Figure 3: The environment factory floor, audited against the four substrate requirements from §2. No single factory maxes every column — Endless Terminals optimizes verified supply, Agent-World optimizes curriculum, OpenResearcher optimizes reproducibility — which is exactly why "environment supply" is a portfolio decision, not a product purchase. Every cell is sourced to the cited paper's reported design.

Key Takeaway

3. Five open factories already span the design space: procedural supply (Endless Terminals), economic coverage with an audit agent (Gym-Anything), self-evolving curriculum (Agent-World), offline reproducibility (OpenResearcher), and modular systems (ROME/iFlow). No one factory wins every column. Treat environment supply as a portfolio you assemble, and notice that reward verification keeps showing up as a second model whose job is to reject bad environments.

§4 — Train where you serve

Here is the failure that quietly killed most applied RL of the 2018 era, and it had nothing to do with reward design. Teams trained agents in a clean simplified simulator and deployed them into a messy production system, and the policy fell apart on contact — the train/serve gap. The two distributions were different, so a policy optimal in the first was mediocre in the second. The modern equivalent is sharper, because the production system is the harness H: the context-assembly, tool-routing, memory, and verification scaffold the agent actually runs inside.
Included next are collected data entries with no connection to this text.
theorem witness_Flits_room : let L : Link := { st := 2, neighbour := 1 }
    (L.buffer.length < 128 ∧ L.waiting = []) ∧ ¬ (({} : Flit).kind = 1 ∨ ({} : Flit).kind = 3)
    ∧ ¬ ({ L with buffer := List.replicate 128 {} } : Link).buffer.length < 128 := by
  refine ⟨by decide, by decide, ?_⟩
  simp

/-- A NAK of SEQ 0, and an idle flit of SEQ 9: its second four bytes bring the CRC register to zero. -/
def flit2 (first crc : Nat) : List Byte := (bytesOfNat 4 first ++ bytesOfNat 4 crc) ++ List.replicate 240 0

theorem flit2_crc {a c : Nat} (h : ((bytesOfNat 4 a ++ bytesOfNat 4 c).foldl crcByte 0xFFFFFFFF == 0) = true) : crc32c (flit2 a c) = 0xFFFFFFFF := by
  unfold crc32c flit2
  rw [List.foldl_append, beq_iff_eq.1 h, crc_zeros]
  rfl

theorem witness_Flits_received : ∀ x ∈ [(2 ^ 25, 1453573327, 2, 0), (9, 2627304806, 0, 9)],
    let f := flit2 x.1 x.2.1 ++ bytesOfNat 8 0xFFFFFFFF
    f.length = 256 ∧ natOfBytes (f.drop 0xF8) = (crc32c (f.take 0xF8)).toNat ∧ natOfBytes (f.take 8) / 2 ^ 24 % 2 ^ 4 = x.2.2.1
      ∧ natOfBytes (f.take 8) % 2 ^ 12 = x.2.2.2 := by
  intro x hx f
  have b : (flit2 x.1 x.2.1).length = 0xF8 := by
    unfold flit2
    rw [List.length_append, List.length_replicate]
    rfl
  have h : (flit2 x.1 x.2.1 ++ bytesOfNat 8 0xFFFFFFFF).take 0xF8 = flit2 x.1 x.2.1 := List.take_left' b
  refine ⟨by rw [List.length_append, b]; rfl, ?_, ?_, ?_⟩
  · rw [show f.drop 0xF8 = _ from List.drop_left' b, show f.take 0xF8 = _ from h]
    fin_cases hx
    · rw [flit2_crc (by decide +kernel)]; decide +kernel
    · rw [flit2_crc (by decide +kernel)]; decide +kernel
  · fin_cases hx <;> decide +kernel
  · fin_cases hx <;> decide +kernel

theorem witness_BringUp : SMap.find world.pkgs 0 = some (world.pkg 0) ∧ (world.pkg 0).on = true ∧ (0 : Nat) < 1024 ∧ (5 : Nat) < 2048
    ∧ SMap.find State.reset.pkgs 0 = some {} ∧ ({} : Pkg).on = false := ⟨rfl, rfl, by decide, by decide, rfl, rfl⟩

/-- Accesses of another package: a load's, since cycle 0, and a command's, not yet found to wait, or since cycle 0. -/
def farOp : Op := { agent := .slot 5 0, pip := some 2, pc := 0xFFC, word := 0, kind := .load, reqs := [{ lane := 1, va := window (2 ^ 30), n := 4, reg := 4, key := sliceBase + 2 ^ 30 }] }
def farCmd (awaits : Option Nat) : Cmd := { running [0, 2, 0x55, window (2 ^ 30), 128, 0, 0, 0] with awaits := awaits }
def farWorld (c : Cmd) (o : Option Nat) (cycle : Nat := 1500000) : State :=
  { planned with
    units := [(0, { ctx := 1 }), (1, { ctx := 1 }), (2, { ctx := 1 }), (3, { ctx := 1 }), (2 ^ 20, { ctx := 1 })]
    ops := if o.isSome then [(21, engineOp)] else [], cmds := [(40, { c with app := { appended with op := o } })], cycle := cycle }

theorem witness_Unanswered : (let s := { world with ops := [(21, farOp)], cycle := 1500000 }
      farOp.kind ≠ .engine ∧ farOp.reqs.find? (s.remoteReq farOp) = some { lane := 1, va := window (2 ^ 30), n := 4, reg := 4, key := sliceBase + 2 ^ 30 }
      ∧ farOp.sent + 1500000 ≤ s.cycle)
    ∧ (let c := farCmd none
       let s := farWorld c (some 21)
       s.cmds.find? (fun e => e.2.app.op == some 21) = some (40, c) ∧ c.live = true ∧ s.cmdRemote 40 c = some (window (2 ^ 30)) ∧ c.awaits = none)
    ∧ (let c := farCmd (some 0)
       let s := farWorld c (some 21)
       s.cmdRemote 40 c = some (window (2 ^ 30)) ∧ 0 + 1500000 ≤ s.cycle ∧ (farWorld c (some 21) 9).cycle < 0 + 1500000
       ∧ c.posting = false ∧ c.live = true ∧ c.kind = 2)
    -- one that a trigger appended
    ∧ (let s := farWorld (farCmd none) none
       SMap.find s.ops 40 = none ∧ (SMap.find s.cmds 40).isSome = true)
    -- one whose place is its own package's
    ∧ (farWorld (farCmd none) none).cmdRemote 40 (running fillWords) = none := by decide +kernel
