/-- Major 0x25: the rows of R252 in it. -/
def decodeMajor25 (w : Nat) : Option Instr :=
  if w / 16 % 1024 = 0 ∧ w / 4194304 % 16 = 0 then some (.vbcast (fld 3 w 524288) (fld 5 w 16384) (fld 4 w 1)) else
  if w / 4194304 % 16 = 1 then some (.vperm (fld 3 w 524288) (fld 5 w 16384) (fld 5 w 512) (fld 5 w 16) (fld 4 w 1)) else
  if w / 16 % 32 = 0 ∧ w / 4194304 % 16 = 2 then some (.vslide (fld 3 w 524288) (fld 5 w 16384) (fld 5 w 512) (fld 4 w 1)) else
  if w / 64 % 2 = 0 ∧ w / 256 % 2 = 0 ∧ w / 4194304 % 16 = 3 then some (.vred (fld 3 w 524288) (fld 5 w 16384) (fld 5 w 512) (fld 1 w 128) (fld 2 w 16) (fld 4 w 1)) else
  if w / 16 % 32 = 0 ∧ w / 4194304 % 16 = 4 then some (.vmovx (fld 3 w 524288) (fld 5 w 16384) (fld 5 w 512) (fld 4 w 1)) else
  if w / 16 % 1024 = 0 ∧ w / 4194304 % 16 = 5 then some (.vidx (fld 3 w 524288) (fld 5 w 16384) (fld 4 w 1)) else
  none

/-- Major 0x26: the rows of R252 in it. -/
def decodeMajor26 (w : Nat) : Option Instr :=
  if w / 4194304 % 16 = 0 then some (.vcvt (fld 3 w 524288) (fld 5 w 16384) (fld 5 w 512) (fld 1 w 256) (fld 1 w 128) (fld 3 w 16) (fld 4 w 1)) else
  if w / 4194304 % 16 = 1 then some (.vqnt (fld 3 w 524288) (fld 5 w 16384) (fld 5 w 512) (fld 5 w 16) (fld 4 w 1)) else
  if w / 4194304 % 16 = 2 then some (.vdqnt (fld 3 w 524288) (fld 5 w 16384) (fld 5 w 512) (fld 5 w 16) (fld 4 w 1)) else
  if w / 256 % 2 = 0 ∧ w / 4194304 % 16 = 3 then some (.vsfu (fld 3 w 524288) (fld 5 w 16384) (fld 5 w 512) (fld 4 w 16) (fld 4 w 1)) else
  none

/-- Major 0x27: the rows of R252 in it. -/
def decodeMajor27 (w : Nat) : Option Instr :=
  if w / 16 % 1024 = 0 ∧ w / 524288 % 128 = 0 then some (.vclaim (fld 5 w 16384) (fld 4 w 1)) else
  if w / 16 % 4194304 = 262144 then some (.vfence (fld 4 w 1)) else
  if w / 16 % 1024 = 0 ∧ w / 524288 % 128 = 16 then some (.vstat (fld 5 w 16384) (fld 4 w 1)) else
  if w / 16 % 1024 = 0 ∧ w / 524288 % 128 = 24 then some (.vpopq (fld 5 w 16384) (fld 4 w 1)) else
  none

/-- The instruction whose fixed bits a word has, before its type code and field values are checked. -/
def rawDecode (w : Nat) : Option Instr :=
  match w / 67108864 % 64 with
  | 1 => decodeMajor01 w
  | 2 => decodeMajor02 w
  | 3 => decodeMajor03 w
  | 4 => decodeMajor04 w
  | 5 => decodeMajor05 w
  | 6 => decodeMajor06 w
  | 7 => decodeMajor07 w
  | 8 => decodeMajor08 w
  | 9 => decodeMajor09 w
  | 10 => decodeMajor0A w
  | 11 => decodeMajor0B w
  | 12 => decodeMajor0C w
  | 13 => decodeMajor0D w
  | 14 => decodeMajor0E w
  | 15 => decodeMajor0F w
  | 16 => decodeMajor10 w
  | 17 => decodeMajor11 w
  | 18 => decodeMajor12 w
  | 19 => decodeMajor13 w
  | 20 => decodeMajor14 w
  | 21 => decodeMajor15 w
  | 22 => decodeMajor16 w
  | 23 => decodeMajor17 w
  | 24 => decodeMajor18 w
  | 25 => decodeMajor19 w
  | 26 => decodeMajor1A w
  | 27 => decodeMajor1B w
  | 28 => decodeMajor1C w
  | 29 => decodeMajor1D w
  | 30 => decodeMajor1E w
  | 31 => decodeMajor1F w
  | 32 => decodeMajor20 w
  | 33 => decodeMajor21 w
  | 34 => decodeMajor22 w
  | 35 => decodeMajor23 w
  | 36 => decodeMajor24 w
  | 37 => decodeMajor25 w
  | 38 => decodeMajor26 w
  | 39 => decodeMajor27 w
  | _ => none

/-- Step 3 of R233: the op field of the word's major holds a value that R252 assigns. Majors that hold a single
instruction have no op field. -/
def opAssigned (w : Nat) : Bool :=
  match w / 67108864 % 64 with
  | 1 => decide (w / 64 % 32 ≤ 29)
  | 10 => decide (w / 64 % 32 ≤ 9)
  | 13 => decide (w / 64 % 32 ≤ 3)
  | 22 => decide (w / 64 % 32 ≤ 8)
  | 23 => decide (w / 64 % 32 ≤ 3)
  | 24 => decide (w / 64 % 32 ≤ 12)
  | 25 => decide (w / 64 % 32 ≤ 5)
  | 26 => decide (w / 64 % 32 ≤ 2)
  | 27 => decide (w / 64 % 32 ≤ 7)
  | 28 => decide (w / 64 % 64 ≤ 4)
  | 29 => decide (w / 64 % 32 ≤ 3)
  | 30 => decide (w / 4194304 % 16 ≤ 8)
  | 31 => decide (w / 64 % 32 ≤ 4)
  | 32 => decide (w / 4194304 % 16 ≤ 8)
  | 33 => decide (w / 4194304 % 16 ≤ 6)
  | 34 => decide (w / 4194304 % 16 ≤ 5)
  | 35 => decide (w / 4194304 % 16 ≤ 9)
  | 36 => decide (w / 4194304 % 16 ≤ 5)
  | 37 => decide (w / 4194304 % 16 ≤ 5)
  | 38 => decide (w / 4194304 % 16 ≤ 3)
  | 39 => decide (w / 4194304 % 16 ≤ 3)
  | _ => true

/-- A sub-form that no instruction of the op has: a form code of major 0x1C (17 R319), a function code of ESTQ
(19 R372). It is illegal under step 5 of R233. -/
def noSuchForm (w : Nat) : Bool :=
  (decide (w / 67108864 % 64 = 28) && decide (w % 4 ≠ 0)) ||
  (decide (w / 67108864 % 64 = 25) && decide (w / 64 % 32 = 4) && decide (3 ≤ w % 8))

/-- Decoding of a word (R233): the instruction, or the first step that fails. -/
def decode (w : Nat) : Except DecodeError Instr :=
  if w / 67108864 % 64 = 0 then .error .majorZero
  else if 40 ≤ w / 67108864 % 64 then .error .majorReserved
  else match rawDecode w with
    | none =>
      if opAssigned w then
        if noSuchForm w then .error .fieldIllegal else .error .reservedNonzero
      else .error .opUnassigned
    | some i =>
      if i.typeOk then
        if i.fieldsOk then .ok i else .error .fieldIllegal
      else .error .typeIllegal

/-- Decoding of bytes: one word, little-endian (R232), and the bytes after it. -/
def decodeBytes : List Byte → Except DecodeError (Instr × List Byte)
  | b0 :: b1 :: b2 :: b3 :: rest =>
    match decode (b0.toNat + 256 * b1.toNat + 65536 * b2.toNat + 16777216 * b3.toNat) with
    | .ok i => .ok (i, rest)
    | .error e => .error e
  | _ => .error .shortInput

/-- The four bytes of a word as memory holds them, lowest address first (R3, R232). -/
def wordBytes (w : Nat) : List Byte :=
  [BitVec.ofNat 8 w, BitVec.ofNat 8 (w / 256), BitVec.ofNat 8 (w / 65536), BitVec.ofNat 8 (w / 16777216)]

/-- The instruction that the decoder reads from an instruction whose bits are `w`, numbered as
spec/opcode_table.json numbers them; every instruction is one word of 32 bits. -/
def decodeTableWord (nbits w : Nat) : Option Instr :=
  if nbits ≤ 32 then
    match decodeBytes (wordBytes (w % 2 ^ nbits)) with
    | .ok (i, _) => some i
    | .error _ => none
  else none
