-- ==== Sys2Proof/Machine/Float.lean ====
section
/-! DEFINITION. Scalar floating point (14 R259 to R261). -/

namespace Sys2Proof.Machine

open Sys2Proof

/-- The format mod[0] selects. -/
def scalarFmt (p : BitVec 1) : Fmt := if p = 0 then fp32 else fp64
/-- An operand: FP32 ignores bits [63:32] (12 R231). -/
def fpIn (p : BitVec 1) (v : W64) : Nat := if p = 0 then v.toNat % 2 ^ 32 else v.toNat

/-- Deliver a scalar FP result (R260): the flags are ORed into STATUS.FLAGS; if one of them is enabled, FP_EXC is taken
with the raised flags and x[d] stays; RNDCTR keeps the draws reserved at issue. -/
def State.fpDone (s : State) (d : BitVec 5) (r : Nat × Nat) (draws : Nat) : Out :=
  let s1 := (if draws = 0 then s else s.advanceRnd draws).orFlags r.2
  if Nat.land r.2 s.me.en ≠ 0 then .next (s1.trap 0x15 (w64 r.2)) else s1.done d (w64 r.1)

/-- The mode of a rounding code: DYN reads STATUS.RM at issue. -/
def State.mode (s : State) (r : BitVec 3) : Nat := resolveMode r.toNat s.me.rm
/-- The draw an instruction takes in a mode: one in SR, whether or not the result is exact. -/
def State.drawIn (s : State) (mode : Nat) : Nat := if mode = 6 then nth (s.draws 1) 0 0 else 0
/-- How many draws a mode consumes for one element. -/
def drawCount (mode : Nat) : Nat := if mode = 6 then 1 else 0

/-- A two-operand operation that rounds. -/
def State.fp2 (s : State) (i : Instr) (d a b : BitVec 5) (r : BitVec 3) (p : BitVec 1)
    (f : Fmt → Nat → Nat → Nat → Nat → Nat × Nat) : Out :=
  whenWf i s
    (let m := s.mode r
     s.fpDone d (f (scalarFmt p) m (s.drawIn m) (fpIn p (s.rd a)) (fpIn p (s.rd b))) (drawCount m))

/-- FADD. -/
def execFadd (d a b : BitVec 5) (r : BitVec 3) (p : BitVec 1) (s : State) : Out :=
  s.fp2 (.fadd d a b r p) d a b r p Fmt.add
/-- FSUB. -/
def execFsub (d a b : BitVec 5) (r : BitVec 3) (p : BitVec 1) (s : State) : Out :=
  s.fp2 (.fsub d a b r p) d a b r p Fmt.sub
/-- FMUL. -/
def execFmul (d a b : BitVec 5) (r : BitVec 3) (p : BitVec 1) (s : State) : Out :=
  s.fp2 (.fmul d a b r p) d a b r p Fmt.mul
/-- FDIV. -/
def execFdiv (d a b : BitVec 5) (r : BitVec 3) (p : BitVec 1) (s : State) : Out :=
  s.fp2 (.fdiv d a b r p) d a b r p Fmt.div
/-- FSQRT. -/
def execFsqrt (d a : BitVec 5) (r : BitVec 3) (p : BitVec 1) (s : State) : Out :=
  whenWf (.fsqrt d a r p) s
    (let m := s.mode r
     s.fpDone d ((scalarFmt p).sqrt m (s.drawIn m) (fpIn p (s.rd a))) (drawCount m))
/-- FFMA: x[d] is the third operand. -/
def execFfma (d a b : BitVec 5) (r : BitVec 3) (p : BitVec 1) (s : State) : Out :=
  whenWf (.ffma d a b r p) s
    (let m := s.mode r
     s.fpDone d ((scalarFmt p).fma m (s.drawIn m) (fpIn p (s.rd a)) (fpIn p (s.rd b)) (fpIn p (s.rd d))) (drawCount m))
/-- FMIN. -/
def execFmin (d a b : BitVec 5) (p : BitVec 1) (s : State) : Out :=
  s.fpDone d ((scalarFmt p).minMax true (fpIn p (s.rd a)) (fpIn p (s.rd b))) 0
/-- FMAX. -/
def execFmax (d a b : BitVec 5) (p : BitVec 1) (s : State) : Out :=
  s.fpDone d ((scalarFmt p).minMax false (fpIn p (s.rd a)) (fpIn p (s.rd b))) 0
/-- FCMP: 1 or 0 as a 64-bit integer. -/
def execFcmp (d a b : BitVec 5) (c : BitVec 2) (p : BitVec 1) (s : State) : Out :=
  let r := (scalarFmt p).cmp c.toNat (fpIn p (s.rd a)) (fpIn p (s.rd b))
  s.fpDone d (b2n r.1, r.2) 0

/-- The value of an FCVT source: 0 f32, 1 f64, 2 i64, 3 n64. -/
def cvtSource (t : Nat) (v : W64) : Num :=
  match t with
  | 0 => fp32.decode (v.toNat % 2 ^ 32)
  | 1 => fp64.decode v.toNat
  | 2 => ofInt true 64 v.toNat
  | _ => ofInt false 64 v.toNat
/-- The result of an FCVT destination type. -/
def cvtTarget (t mode draw : Nat) (v : Num) : Nat × Nat :=
  match t with
  | 0 => fp32.encode mode draw false v
  | 1 => fp64.encode mode draw false v
  | 2 => toInt true 64 mode draw v
  | _ => toInt false 64 mode draw v
/-- FCVT (R261). -/
def execFcvt (d a : BitVec 5) (t src : BitVec 2) (r : BitVec 3) (s : State) : Out :=
  whenWf (.fcvt d a t src r) s
    (let m := s.mode r
     s.fpDone d (cvtTarget t.toNat m (s.drawIn m) (cvtSource src.toNat (s.rd a))) (drawCount m))

end Sys2Proof.Machine
end

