-- ==== Sys2Proof/Machine/Deaths.lean ====
section
/-! DEFINITION. Holdings at their Cleat (10 R193 to R197; 19 R373), the deaths of groups and conveyance (10 R198 to
R205), arrivals (R203) and heirless reports (R207); and TRET, after which the next report is delivered. -/

namespace Sys2Proof.Machine

open Sys2Proof

/-! ## Object headers (19 R343) -/

/-- FLAGS of the object header at a key. -/
def State.objFlags (s : State) (h : Nat) : Nat := s.peekLe h 2
/-- OVER of an object. -/
def State.objOver (s : State) (h : Nat) : W32 := BitVec.ofNat 32 (s.peekLe (h + 12) 4)
/-- A header write of HOLD, RELQ or conveyance: the flags change and OVER increments in one step (10 R202). -/
def State.headerWrite (s : State) (h flags : Nat) : State :=
  (s.pokeLe h 2 flags).pokeLe (h + 12) 4 (s.objOver h + 1).toNat
/-- FREE. -/
def oFREE : Nat := 1
/-- HELD. -/
def oHELD : Nat := 2
/-- BEREAVED. -/
def oBEREAVED : Nat := 4
/-- POISON. -/
def oPOISON : Nat := 8
/-- PINNED. -/
def oPINNED : Nat := 16
/-- A flag is set. -/
def hasFlag (f b : Nat) : Bool := decide (f / b % 2 = 1)
/-- Set a flag. -/
def setFlag (f b : Nat) : Nat := if hasFlag f b then f else f + b
/-- Clear a flag. -/
def clearFlag (f b : Nat) : Nat := if hasFlag f b then f - b else f

/-! ## Entries -/

/-- The next acquisition sequence of a die (10 R195): at most 64 in one ns, the next goes to the next ns. -/
def State.nextAcq (s : State) (die : Nat) : W64 × State :=
  let now := (s.podTime die).toNat
  let (ns, n) := Tab.get s.acq (0, 0) die
  let p := if ns < now then (now, 0) else if n + 1 < 64 then (ns, n + 1) else (ns + 1, 0)
  let q := if (Tab.find s.acq die).isNone then (now, 0) else p
  (w64 (q.2 + die * 64 + q.1 * 256), { s with acq := Tab.set s.acq die q })

/-- No free entry in the tenant's share on a die. -/
def State.estatesFull (s : State) (ten die : Nat) : Bool :=
  decide (((s.estatesAt die).filter (fun e => e.ten == ten)).length ≥ 256 * bitsAt (s.tenantAt ten).testr 8 9)

/-- Create an entry; none when the share is full. -/
def State.createEstate (s : State) (kind home ten : Nat) (ctxid group : W32) (ref : W64) (heir : W64) : Option State :=
  let die := keyDie home
  if s.estatesFull ten die then none
  else
    let (q, s1) := s.nextAcq die
    let e : Estate :=
      { ctxid := ctxid, holder := group, ref := w64 (ref.toNat % 2 ^ 56), kind := kind, state := 1, bereaved := false,
        seq := q, heir := heir.setWidth 32, heirctx := BitVec.ofNat 32 (heir.toNat / 2 ^ 32), ten := ten, home := home }
    some (s1.setEstates die (s1.estatesAt die ++ [e]))

/-! ## Locks (19 R373) -/

/-- The state a lock op finds, for a requester: 0 free, 1 held by its group, 2 orphaned, 3 held by another. -/
def State.lockState (s : State) (home : Nat) (ctxid group : W32) : Nat :=
  match s.estateAt 1 home with
  | none => 0
  | some e => if e.state = 2 then 2 else if e.ctxid = ctxid ∧ e.holder = group then 1 else 3

/-- An acquisition that need not wait: its status and the state after it. -/
def State.acquire (s : State) (home ten : Nat) (ctxid group : W32) (ref heir : W64) : Option (Nat × State) :=
  match s.lockState home ctxid group with
  | 0 => match s.createEstate 1 home ten ctxid group ref heir with
    | some t => some (0, t)
    | none => some (3, s)
  | 1 => match s.estateAt 1 home with
    | some e => some (b2n e.bereaved, s)
    | none => some (0, s)
  | 2 => some (2, s)
  | _ => none

/-- What a lock waiter asks for: tenant, CTXID, group, reference and heir. Its bytes are the heir specification, the
group, the tenant and the reference. -/
def State.lockAsk (s : State) (w : Waiter) : Nat × W32 × W32 × W64 × W64 :=
  let ctxid := match w.remote with
    | some p => p.body.ctxid
    | none => s.ctxidOf w.core
  (recNat w.bytes 12 2, ctxid, BitVec.ofNat 32 (recNat w.bytes 8 4), w64 (recNat w.bytes 16 8), w64 (recNat w.bytes 0 8))

/-- Serve the waiters of a lock in arrival order. -/
def serveLockOne (home : Nat) (acc : State × List Waiter) (w : Waiter) : State × List Waiter :=
  let (s, kept) := acc
  if w.key ≠ home ∨ w.kind ≠ .lock then (s, kept ++ [w])
  else
    let (ten, ctxid, group, ref, heir) := s.lockAsk w
    match s.acquire home ten ctxid group ref heir with
    | some (st, t) => (t.answer w (w64 st), kept)
    | none => (s, kept ++ [w])

/-- Evaluate the waiters of a lock after its state has changed. -/
def State.serveLock (s : State) (home : Nat) : State :=
  let (t, kept) := s.waiters.foldl (serveLockOne home) (s, [])
  { t with waiters := kept }

/-! ## Liveness of launches and groups (10 R200) -/

/-- The enclosing group; none for the root. -/
def Launch.parent (l : Launch) (g : W32) : Option W32 :=
  let lv := bitsAt g 24 4
  if lv ≥ 8 ∨ lv ≥ l.nlev then none
  else if lv = 0 then some (BitVec.ofNat 32 (8 * 2 ^ 24))
  else some (BitVec.ofNat 32 ((lv - 1) * 2 ^ 24 + bitsAt g 0 24 / l.count lv))

/-- The launch has the group. -/
def Launch.hasGroup (l : Launch) (g : W32) : Bool :=
  let lv := bitsAt g 24 4
  let ix := bitsAt g 0 24
  if lv = 8 then decide (ix = 0) else decide (lv < l.nlev ∧ ix < l.countProd 0 (lv + 1))

/-- A launch of a tenant is live: placed at least once, and its root not dead on the die. -/
def State.launchLive (s : State) (die ten : Nat) (ctxid : W32) : Bool :=
  match s.launchBy ten ctxid with
  | some l => l.placedAt.isSome && ! s.deadOn die ten ctxid (l.group 8 0)
  | none => false

/-- A group of a live launch is live on a die. -/
def State.groupLive (s : State) (die ten : Nat) (ctxid g : W32) : Bool :=
  match s.launchBy ten ctxid with
  | some l => l.placedAt.isSome && l.hasGroup g && ! s.deadOn die ten ctxid g
  | none => false

/-- The hops of resolve. -/
def State.resolveHops (s : State) (die ten : Nat) (ctx : W32) (g : Option W32) (n : Nat) : Option (W32 × W32) :=
  match n, g with
  | 0, _ => none
  | _, none => none
  | k + 1, some h =>
    if ! s.launchLive die ten ctx then none
    else if s.groupLive die ten ctx h then some (ctx, h)
    else s.resolveHops die ten ctx ((s.launchBy ten ctx).bind (fun l => l.parent h)) k

/-- resolve: the heir's launch and group. -/
def State.resolveHeir (s : State) (die : Nat) (e : Estate) (d : Death) : Option (W32 × W32) :=
  let mode := bitsAt e.heir 28 4
  if mode = 2 then none
  else
    let ctx := if e.heirctx = 0 then d.ctxid else e.heirctx
    let g := if mode = 1 then (s.launchBy d.ten d.ctxid).bind (fun l => l.parent d.group)
      else some (BitVec.ofNat 32 (bitsAt e.heir 0 28))
    s.resolveHops die d.ten ctx g 8

/-! ## Deaths (R198) -/

/-- A group dies: die 0's Cleat gives the death its sequence. -/
def State.dieGroup (s : State) (ten : Nat) (ctxid g : W32) : State :=
  if s.deadGroups.contains (ten, ctxid, g) || s.deaths.any (fun d => decide (d.ten = ten ∧ d.ctxid = ctxid ∧ d.group = g))
  then s
  else
    let d : Death := { dseq := s.dseq, ten := ten, ctxid := ctxid, group := g, applied := [], got := [], heirless := [] }
    { s with dseq := s.dseq + 1, deaths := s.deaths ++ [d] }

/-- Every group of a killed launch dies: the innermost level first, ascending within a level, the root last. -/
def State.dieLaunch (s : State) (l : Launch) : State :=
  let inner := (upTo 0 l.nlev).foldl (fun u i =>
    let lv := l.nlev - 1 - i
    (upTo 0 (l.countProd 0 (lv + 1))).foldl (fun v ix => v.dieGroup l.ten l.ctxid (BitVec.ofNat 32 (lv * 2 ^ 24 + ix))) u) s
  inner.dieGroup l.ten l.ctxid (l.group 8 0)

/-- A thread of a launch other than by a core in particular is not over: it has live contexts, or is suspended. -/
def State.threadAlive (s : State) (l : Launch) (lc : Nat) : Bool :=
  (Tab.find l.saved lc).isSome
  || s.cores.any (fun p => decide (p.2.thread = some (l.ten, l.ctxid, lc)) && (p.2.anyLive || p.2.saving.isSome))

/-- A continuation record of a launch is queued or in flight. -/
def State.recordsLeft (s : State) (l : Launch) : Bool :=
  s.contFlight.any (fun r => decide (r.ten = l.ten ∧ r.ctxid = l.ctxid))
  || ! l.records.isEmpty
  || s.clusters.any (fun c => (c.2.contq ++ c.2.contovf).any (fun r => decide (r.ctxid = l.ctxid ∧ r.ten = l.ten)))

/-- The LCOREs of a launch's threads that live on this module. -/
def State.lcoresHere (s : State) (l : Launch) : List Nat :=
  (s.cores.filterMap (fun p => match p.2.thread with
    | some (t, i, lc) => if t = l.ten ∧ i = l.ctxid then some lc else none
    | none => none)) ++ l.saved.map (fun p => p.1)

/-- The LCOREs of a launch's threads on other modules that are not known to be over. (Mark: DESIGN CHOICE, unsafe, log 33) -/
def State.lcoresFar (s : State) (l : Launch) : List Nat :=
  if (s.modsOf l).all (fun m => m == s.modid) then []
  else match s.layout l l.origin with
    | some t => (t.filter (fun p => decide (p.2.1 ≠ s.modid) && ! l.finished.contains p.1)).map (fun p => p.1)
    | none => []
If you train in a stripped-down environment and serve inside a rich harness, you have rebuilt the 2018 gap with new words.

The fix is the most important infrastructure idea in agentic RL right now: train on the production harness itself. Polar (Zou et al., 2026) does this by treating the harness as a black box. It proxies the agent's LLM API calls, records the token-level interactions, and reconstructs token-faithful trajectories from whatever the real harness did — so the RL trainer sees exactly the distribution the agent will be served in. The decoupling is what makes it scale: rollout nodes are agnostic to harness, trainer, and algorithm. And the result makes the train/serve gap visible as a number. Using simple GRPO, Polar improves the same Qwen3.5-4B by +22.6, +4.8, +0.6, and +6.2 points on SWE-Bench Verified across the Codex, Claude Code, Qwen Code, and Pi harnesses respectively. Same model, same algorithm, four harnesses, and the gain ranges from negligible to enormous (see Figure 4). The harness is not a deployment detail you bolt on afterward — it is part of the MDP, and which harness you train against is a first-order decision.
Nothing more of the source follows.